- EXERCISE DESCRIPTION: Please write out, exactly as they appear, the line containing "let s := s.endPulse ch o t" and every line after it to the end of the records, and nothing more.

Stored items
****************

-- ==== Sys2Proof/Machine/Inputs.lean ====
section
/-! DEFINITION. Input channels: filters and edge stamps, TOOTH, QUAD and PWD decoding, serial words, counters, delivery, the
latched pair, compare lists (R78 to R109). -/

namespace Sys2Proof.Machine

/-! ### Binding -/

/-- The tracker that takes its edges from a channel: the lowest enabled one that names it (R110). -/
def State.boundTo (s : State) (ch : Nat) : Option Nat :=
  (List.range 48).find? (fun n => s.bit (Reg.WHL.SYNC_CFG.EN n) && s.wSrc n == ch)

/-- The channel is of the wheel class. -/
def State.wheelClass (s : State) (ch : Nat) : Bool := !s.bit (Reg.INP.CFG.CLASS ch)

/-- The counter as software reads it. -/
def State.count (s : State) (ch : Nat) : Nat := s.get (Reg.INP.COUNT_NOW.COUNT ch)

/-- The soft limits of a stroke-class channel. -/
def State.softLimits (s : State) (ch : Nat) : Int × Int :=
  (signed 32 (s.get (Reg.INP.SOFT_LO.LIM ch)), signed 32 (s.get (Reg.INP.SOFT_HI.LIM ch)))

/-- LIM_LO or LIM_HI is set and LIMIT raised. -/
def State.limit (s : State) (ch : Nat) (hi : Bool) : State :=
  (s.put (if hi then Reg.INP.CH_STAT.LIM_HI ch else Reg.INP.CH_STAT.LIM_LO ch) 1).raise (page .inp ch) 1

/-- Puts the counter. -/
def State.setCount (s : State) (ch : Nat) (v : Int) : State := s.put (Reg.INP.COUNT_NOW.COUNT ch) (unsigned 32 v)

/-! ### Compare lists (R105 to R107) -/

/-- Who drives the channel's outputs now (R105): the compare list under CMP_MODE 1, and under CMP_MODE 2 while the bound
tracker is shuttered. -/
def State.cmpDrives (s : State) (ch : Nat) : Bool :=
  let m := s.get (Reg.INP.CMP_CTRL.CMP_MODE ch)
  m == 1 || (m == 2 && (match s.boundTo ch with
    | some n => s.shut (page .whl n)
    | none => false))

/-- Drives compare output o of a channel to a level at an instant; where it changes, an edge of R29, and CMP is raised (R107). -/
def State.driveQ (s : State) (ch o t : Nat) (level : Bool) : State :=
  let a := epQ (2 * ch + o)
  if (s.ep a).level = level then s
  else ((s.onEp a (fun e => { e with level := level })).edge a t level).raise (page .inp ch) 13

/-- When the pulse on an output falls. -/
def InpCh.pulseOf (c : InpCh) (o : Nat) : Option Nat := if o = 0 then c.pulse0 else c.pulse1

/-- Puts the pulse on an output. -/
def InpCh.setPulse (c : InpCh) (o : Nat) (p : Option Nat) : InpCh :=
  if o = 0 then { c with pulse0 := p } else { c with pulse1 := p }

/-- A pulse that ends at or before an instant falls. -/
def State.endPulse (s : State) (ch o t : Nat) : State :=
  match (s.inpCh ch).pulseOf o with
  | some f => if f ≤ t then (s.onInp ch (fun c => c.setPulse o none)).driveQ ch o f false else s
  | none => s

/-- Ownership of the outputs follows CMP_MODE and the tracker's shutter, and while the channel is shuttered the endpoint path does
not have them either (R108); each output keeps its level until its new owner first acts, a pulse is given up with the outputs. -/
def State.ownQ (s : State) (ch : Nat) : State :=
  let on := s.cmpDrives ch || s.shut (page .inp ch)
  if (s.inpCh ch).ownsQ = on then s
  else
    let s := s.onInp ch (fun c => { c with ownsQ := on, pulse0 := none, pulse1 := none })
    if on then s
    else (s.onEp (epQ (2 * ch)) (fun e => { e with kept := true })).onEp (epQ (2 * ch + 1)) (fun e => { e with kept := true })

/-- One action on an output: 0 set, 1 clear, 2 pulse, 3 toggle (Table 3-8). A toggle that lands during a pulse ends it as a set or a
clear does, and drives the output low (DESIGN CHOICE, log entry 49: R107 names only set and clear). -/
def State.cmpAct (s : State) (ch o t act : Nat) : State :=
  let s := s.endPulse ch o t
  let pw := if o = 0 then s.get (Reg.INP.CMP_PULSE.PW0 ch) else s.get (Reg.INP.CMP_PULSE.PW1 ch)
  let level := (s.ep (epQ (2 * ch + o))).level
  let s := s.onInp ch (fun c => c.setPulse o (if act = 2 then some (t + pw * 128) else none))
  s.driveQ ch o t (if act = 0 ∨ act = 2 then true else if act = 1 then false else !level)

/-- The counter has moved: `hit` says which positions the move covers, `rev` its direction, `cap` its capture stamp. The last
matching entry of each output acts, four cycles later. -/
def State.compareMove (s : State) (ch : Nat) (hit : Nat → Bool) (rev : Bool) (cap : Nat) : State :=
  if !(s.inpCh ch).ownsQ ∨ s.shut (page .inp ch) ∨ s.devState ≠ 8 then s
  else
    let on := (List.range 16).filter (fun k => s.bit (Reg.INP.CMP_CTL.EN ch k) &&
      (let q := s.get (Reg.INP.CMP_CTL.DIRQ ch k); q == 0 || q == (if rev then 2 else 1)) && hit (s.get (Reg.INP.CMP_POS.POS ch k)))
    if on.isEmpty then s
    else
      let t := s.instantOf (s.cycleAt cap + 4)
      let s := s.forEach [0, 1] (fun s o =>
        match (on.filter (fun k => s.get (Reg.INP.CMP_CTL.OUT ch k) == o)).getLast? with
        | some k => s.cmpAct ch o t (s.get (Reg.INP.CMP_CTL.ACT ch k))
        | none => s)
      s.raise (page .inp ch) 13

****************

- ANSWER AREA:
  let s := s.endPulse ch o t
  let pw := if o = 0 then s.get (Reg.INP.CMP_PULSE.PW0 ch) else s.get (Reg.INP.CMP_PULSE.PW1 ch)
  let level := (s.ep (epQ (2 * ch + o))).level
  let s := s.onInp ch (fun c => c.setPulse o (if act = 2 then some (t + pw * 128) else none))
  s.driveQ ch o t (if act = 0 ∨ act = 2 then true else if act = 1 then false else !level)

/-- The counter has moved: `hit` says which positions the move covers, `rev` its direction, `cap` its capture stamp. The last
matching entry of each output acts, four cycles later. -/
def State.compareMove (s : State) (ch : Nat) (hit : Nat → Bool) (rev : Bool) (cap : Nat) : State :=
  if !(s.inpCh ch).ownsQ ∨ s.shut (page .inp ch) ∨ s.devState ≠ 8 then s
  else
    let on := (List.range 16).filter (fun k => s.bit (Reg.INP.CMP_CTL.EN ch k) &&
      (let q := s.get (Reg.INP.CMP_CTL.DIRQ ch k); q == 0 || q == (if rev then 2 else 1)) && hit (s.get (Reg.INP.CMP_POS.POS ch k)))
    if on.isEmpty then s
    else
      let t := s.instantOf (s.cycleAt cap + 4)
      let s := s.forEach [0, 1] (fun s o =>
        match (on.filter (fun k => s.get (Reg.INP.CMP_CTL.OUT ch k) == o)).getLast? with
        | some k => s.cmpAct ch o t (s.get (Reg.INP.CMP_CTL.ACT ch k))
        | none => s)
      s.raise (page .inp ch) 13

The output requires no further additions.